To get an understanding of what kind of data is in this file, you can view the **first five entries** in the dataset using the `.head()` function, or the **last five entires** in the dataset using the `.tail()` function:

In [None]:
logging_season_data.tail()

### Exercise: understanding columns

When working with new data, it's important to have a clear understanding of the different pieces of information available to you. 

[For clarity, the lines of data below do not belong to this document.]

-- ==== Sys2Proof/Machine/Journal.lean ====
section
/-! DEFINITION. The stope journal of one lane (R158-R161): the word content in place together with the records of what writes
and events overwrote. Records stand newest first; the value that follows a record is the `old` of the next newer record of its
word, or the word in place for the newest. -/

namespace Sys2Proof.Machine

open Sys2Proof

/-- A memory and its journal. -/
structure Store where
  mem : Mem 36
  recs : List JRec
  deriving DecidableEq, Repr

/-- The memory and journal of a lane. -/
def Lane.store (l : Lane) : Store := ⟨l.mem, l.journal⟩

/-- A lane with its memory and journal replaced. -/
def Lane.withStore (l : Lane) (st : Store) : Lane := { l with mem := st.mem, journal := st.recs }

/-- A W record of an open cycle. -/
def JRec.openW (r : JRec) : Bool := r.isW && r.stamp.isNone

/-- A W record of the open cycle of a task. -/
def JRec.ownOpen (t : Task) (r : JRec) : Bool := r.openW && r.task == t

/-- The committed value of a word now: the value under the writes of all open cycles (R158 case 3). -/
def committedRecs (a : Nat) : List JRec → W36 → W36
  | [], v => v
  | r :: rs, v => if r.addr ≠ a then committedRecs a rs v else if r.stamp.isNone then committedRecs a rs r.old else v

/-- The committed value of a word before the event stamped `n`: every event stamped `n` or later is undone too (R127, R158). -/
def committedRecsAt (a n : Nat) : List JRec → W36 → W36
  | [], v => v
  | r :: rs, v =>
    if r.addr ≠ a then committedRecsAt a n rs v
    else match r.stamp with
      | none => committedRecsAt a n rs r.old
      | some k => if n ≤ k then committedRecsAt a n rs r.old else v

/-- The value that the newest record of a word meeting `p` left, with that record. -/
def followRecs (a : Nat) (p : JRec → Bool) : List JRec → W36 → Option (W36 × JRec)
  | [], _ => none
  | r :: rs, v => if r.addr ≠ a then followRecs a p rs v else if p r then some (v, r) else followRecs a p rs r.old

/-- The committed value of a word now. -/
def Store.committed (st : Store) (a : Nat) : W36 := committedRecs a st.recs (memGet st.mem a)

/-- The committed value of a word at the instant stamped `n`. -/
def Store.committedAt (st : Store) (a n : Nat) : W36 := committedRecsAt a n st.recs (memGet st.mem a)

/-- The value that the newest record of a word meeting `p` left, with that record. -/
def Store.following (st : Store) (a : Nat) (p : JRec → Bool) : Option (W36 × JRec) :=
  followRecs a p st.recs (memGet st.mem a)

/-- The records with `old` of the next newer record of the first record of `a` meeting `p` replaced. -/
def putOld (a : Nat) (p : JRec → Bool) (v : W36) : List JRec → List JRec
  | [] => []
  | r :: rs =>
    if r.addr = a then
      match rs.find? (fun x => x.addr == a) with
      | some n => if p n then { r with old := v } :: rs else r :: putOld a p v rs
      | none => r :: rs
    else r :: putOld a p v rs

/-- The place of a record in the order of events: a W record of an open cycle follows every event stamped before it was appended. -/
def JRec.age (r : JRec) : Nat := match r.stamp with | some n => 2 * n + 1 | none => 2 * r.born

/-- The tag of a word names the task's open cycle as its newest writer, and no E record or committed W record of the word is newer: a read
needs no reconstruction (R161). -/
def tagOwn (t : Task) : List JRec → Bool
  | [] => true
  | r :: rs => r.ownOpen t && rs.all (fun x => x.stamp.isNone || decide (x.age < r.age))

/-- The record that yields the value R158 requires, among the records of a word: the newest own one, else the oldest that hides the
committed value sought. -/
def yieldIdx (own hides : JRec → Bool) (rs : List JRec) : Option Nat :=
  match firstIdx own rs with
  | some i => some i
  | none => (firstIdx hides rs.reverse).map (fun j => rs.length - 1 - j)

/-- The records that a reconstructed read of a word walks (R161), from the newest to the one that yields its value, or all of them; `tk` is
the stamp of the reading cycle's Tk once it has passed. -/
def Store.walked (st : Store) (a : Nat) (t : Task) (own : JRec → Bool) (tk : Option Nat) : List JRec :=
  let rs := st.recs.filter (fun r => r.addr == a)
  let hides := fun r : JRec => match r.stamp, tk with | none, _ => true | some n, some k => decide (k ≤ n) | some _, none => false
  if tagOwn t rs then []
  else match (yieldIdx own hides rs).bind (fun i => (rs[i]?).map (fun r => (i, r))) with
    | some (i, r) =>
      (rs.take (i + 1)).filter (fun x => decide (r.age ≤ x.age)) ++ (rs.drop (i + 1)).filter (fun x => decide (r.age < x.age))
    | none => rs

/-- The value that follows the newest record of a word meeting `p` replaced (R159: later writes update the word in place). -/
def Store.setFollowing (st : Store) (a : Nat) (p : JRec → Bool) (v : W36) : Store :=
  match st.recs.find? (fun x => x.addr == a) with
  | none => st
  | some r => if p r then { st with mem := memSet st.mem a v } else { st with recs := putOld a p v st.recs }

/-- One record undone: the value it overwrote follows the record before it (R166, R175). -/
def Store.undoOne (st : Store) (a : Nat) (p : JRec → Bool) : Store :=
  match st.recs.find? (fun x => x.addr == a && p x) with
  | none => st
  | some r =>
    let st1 := st.setFollowing a p r.old
    { st1 with recs := st1.recs.eraseP (fun x => x.addr == a && p x) }

/-- Every record meeting `p` undone, newest first. -/
def Store.undo (st : Store) (p : JRec → Bool) : Store :=
  (st.recs.filter p).foldl (fun acc r => acc.undoOne r.addr p) st

/-- Records inserted under every open W record of their word: the newest place of the word's committed history. -/
def insertCommitted (a : Nat) (new : List JRec) (rs : List JRec) : List JRec :=
  match firstIdx (fun x => x.addr == a && x.stamp.isSome) rs with
  | some i => rs.take i ++ new ++ rs.drop i
  | none => rs ++ new

/-- The `old` of the lowest open W record of a word replaced; none where the word has no open W record. -/
def setLowestOpen (a : Nat) (v : W36) : List JRec → Option (List JRec)
  | [] => none
  | r :: rs =>
    if r.addr ≠ a then (setLowestOpen a v rs).map (r :: ·)
    else if r.stamp.isSome then none
    else match setLowestOpen a v rs with
      | some rs' => some (r :: rs')
      | none => some ({ r with old := v } :: rs)

/-- The committed value of a word replaced, under the writes of open cycles. -/
def Store.setCommitted (st : Store) (a : Nat) (v : W36) : Store :=
  match setLowestOpen a v st.recs with
  | some rs => { st with recs := rs }
  | none => { st with mem := memSet st.mem a v }

/-- An event of R126 changes a word; with `keep` it appends an E record of the value before it (R159). -/
def Store.event (st : Store) (a : Nat) (v : W36) (stamp : Nat) (keep : Bool) : Store :=
  let before := st.committed a
  let st1 := st.setCommitted a v
  if keep then
    { st1 with recs := insertCommitted a [⟨a, before, false, 0, 0, 0, some stamp, false, stamp⟩] st1.recs }
  else st1

/-- A write by an open cycle while the next event stamp is `born`: an own record's following value is updated, or a new W record appended
(R159). -/
def Store.write (st : Store) (t : Task) (cycle : W32) (inst a : Nat) (v : W36) (born : Nat) : Store :=
  let own := fun r : JRec => r.ownOpen t && r.inst == inst
  if st.recs.any (fun r => r.addr == a && own r) then st.setFollowing a own v
  else ⟨memSet st.mem a v, ⟨a, memGet st.mem a, true, t, cycle, inst, none, false, born⟩ :: st.recs⟩

/-- The words that the open cycle of a task has written, each once, in the order of their newest records. -/
def Store.written (st : Store) (t : Task) : List Nat :=
  ((st.recs.filter (JRec.ownOpen t)).map (·.addr)).eraseDups

/-- The value a task's open cycle holds for a word it wrote. -/
def Store.ownValue (st : Store) (t : Task) (a : Nat) : W36 :=
  match st.following a (JRec.ownOpen t) with
  | some p => p.1
  | none => st.committed a

/-- One word of a commit: the cycle's last value becomes the committed value, and its records become committed history
stamped at the commit (R131, R132, R160). -/
def Store.commitWord (st : Store) (t : Task) (cycle : W32) (stamp a : Nat) : Store :=
  let final := st.ownValue t a
  let own := st.recs.filter (fun r => r.addr == a && r.ownOpen t)
  let bare := st.undo (fun r => r.addr == a && r.ownOpen t)
  let before := bare.committed a
  let marked := own.map (fun r => { r with old := before, stamp := some stamp, cycle := cycle })
  let st1 := bare.setCommitted a final
  { st1 with recs := insertCommitted a marked st1.recs }

/-- All words of a commit. -/
def Store.commit (st : Store) (t : Task) (cycle : W32) (stamp : Nat) : Store :=
  (st.written t).foldl (fun acc a => acc.commitWord t cycle stamp a) st

end Sys2Proof.Machine
end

> **Your task**: look through both the _first_ and _last_ five entiries of the dataset above, and write a sentence to describe the purpose of each column listed below. Often, the name will be descriptive, but in some cases, you will need to look at the values in that column to help your understanding. Your colleague has provided you with some of the descriptions to help you out.  

>Double click the text below to add your answers after each column name.

**LOGHISTID**: The unique identifier for each logging event. It is built from other columns, using the following format: FMA/BLOCK/COMPART/COUPENO/SEASON/SECTN_SDE

**COUPEADD**: The unique identifier for each logging coupe. It is built from other columns, using the following format: FMA/BLOCK/COMPART/COUPENO

**SEASON**: The financial year the logging event took place. For example, a logging event happening in the 2019-2020 financial year would have the SEASON code 201920

**STARTDATE**:

**ENDDATE**:

**HECTARES**:

**X_SILVSYS**:

**X_FORETYPE**:


## Clean the data

Your colleagues let you know that the data isn't necessarily complete in some sections. For example, there are some logging events where the start date or end date is missing, which might make it hard to group logging events by year between. Luckily, you can use the SEASON column instead.

The SEASON code's current format isn't very easy to work with, so your colleagues have provided you with some code to extract the first year listed in the SEASON code. This is given as a string (a text label of the year) and an integer (the numeric value of the year). Each will have its own use later on. The code below will identify the starting year in each format, and add two new columns (STARTYEAR_STRING and STARTYEAR_INTEGER) to your table.

To run the code, click on the next cell, and press `Shift`+`Enter` on your keyboard.

In [None]:
# Create a new column STARTYEAR_STRING, using the first four digits of the SEASON column
logging_season_data.loc[:, "STARTYEAR_STRING"] = logging_season_data.loc[:, "SEASON"].str[0:4]

# Create a new column STARTYEAR_INTEGER, which converts STARTYEAR_STRING to a numerical value
logging_season_data.loc[:, "STARTYEAR_INTEGER"] = logging_season_data.loc[:, "STARTYEAR_STRING"].astype(int)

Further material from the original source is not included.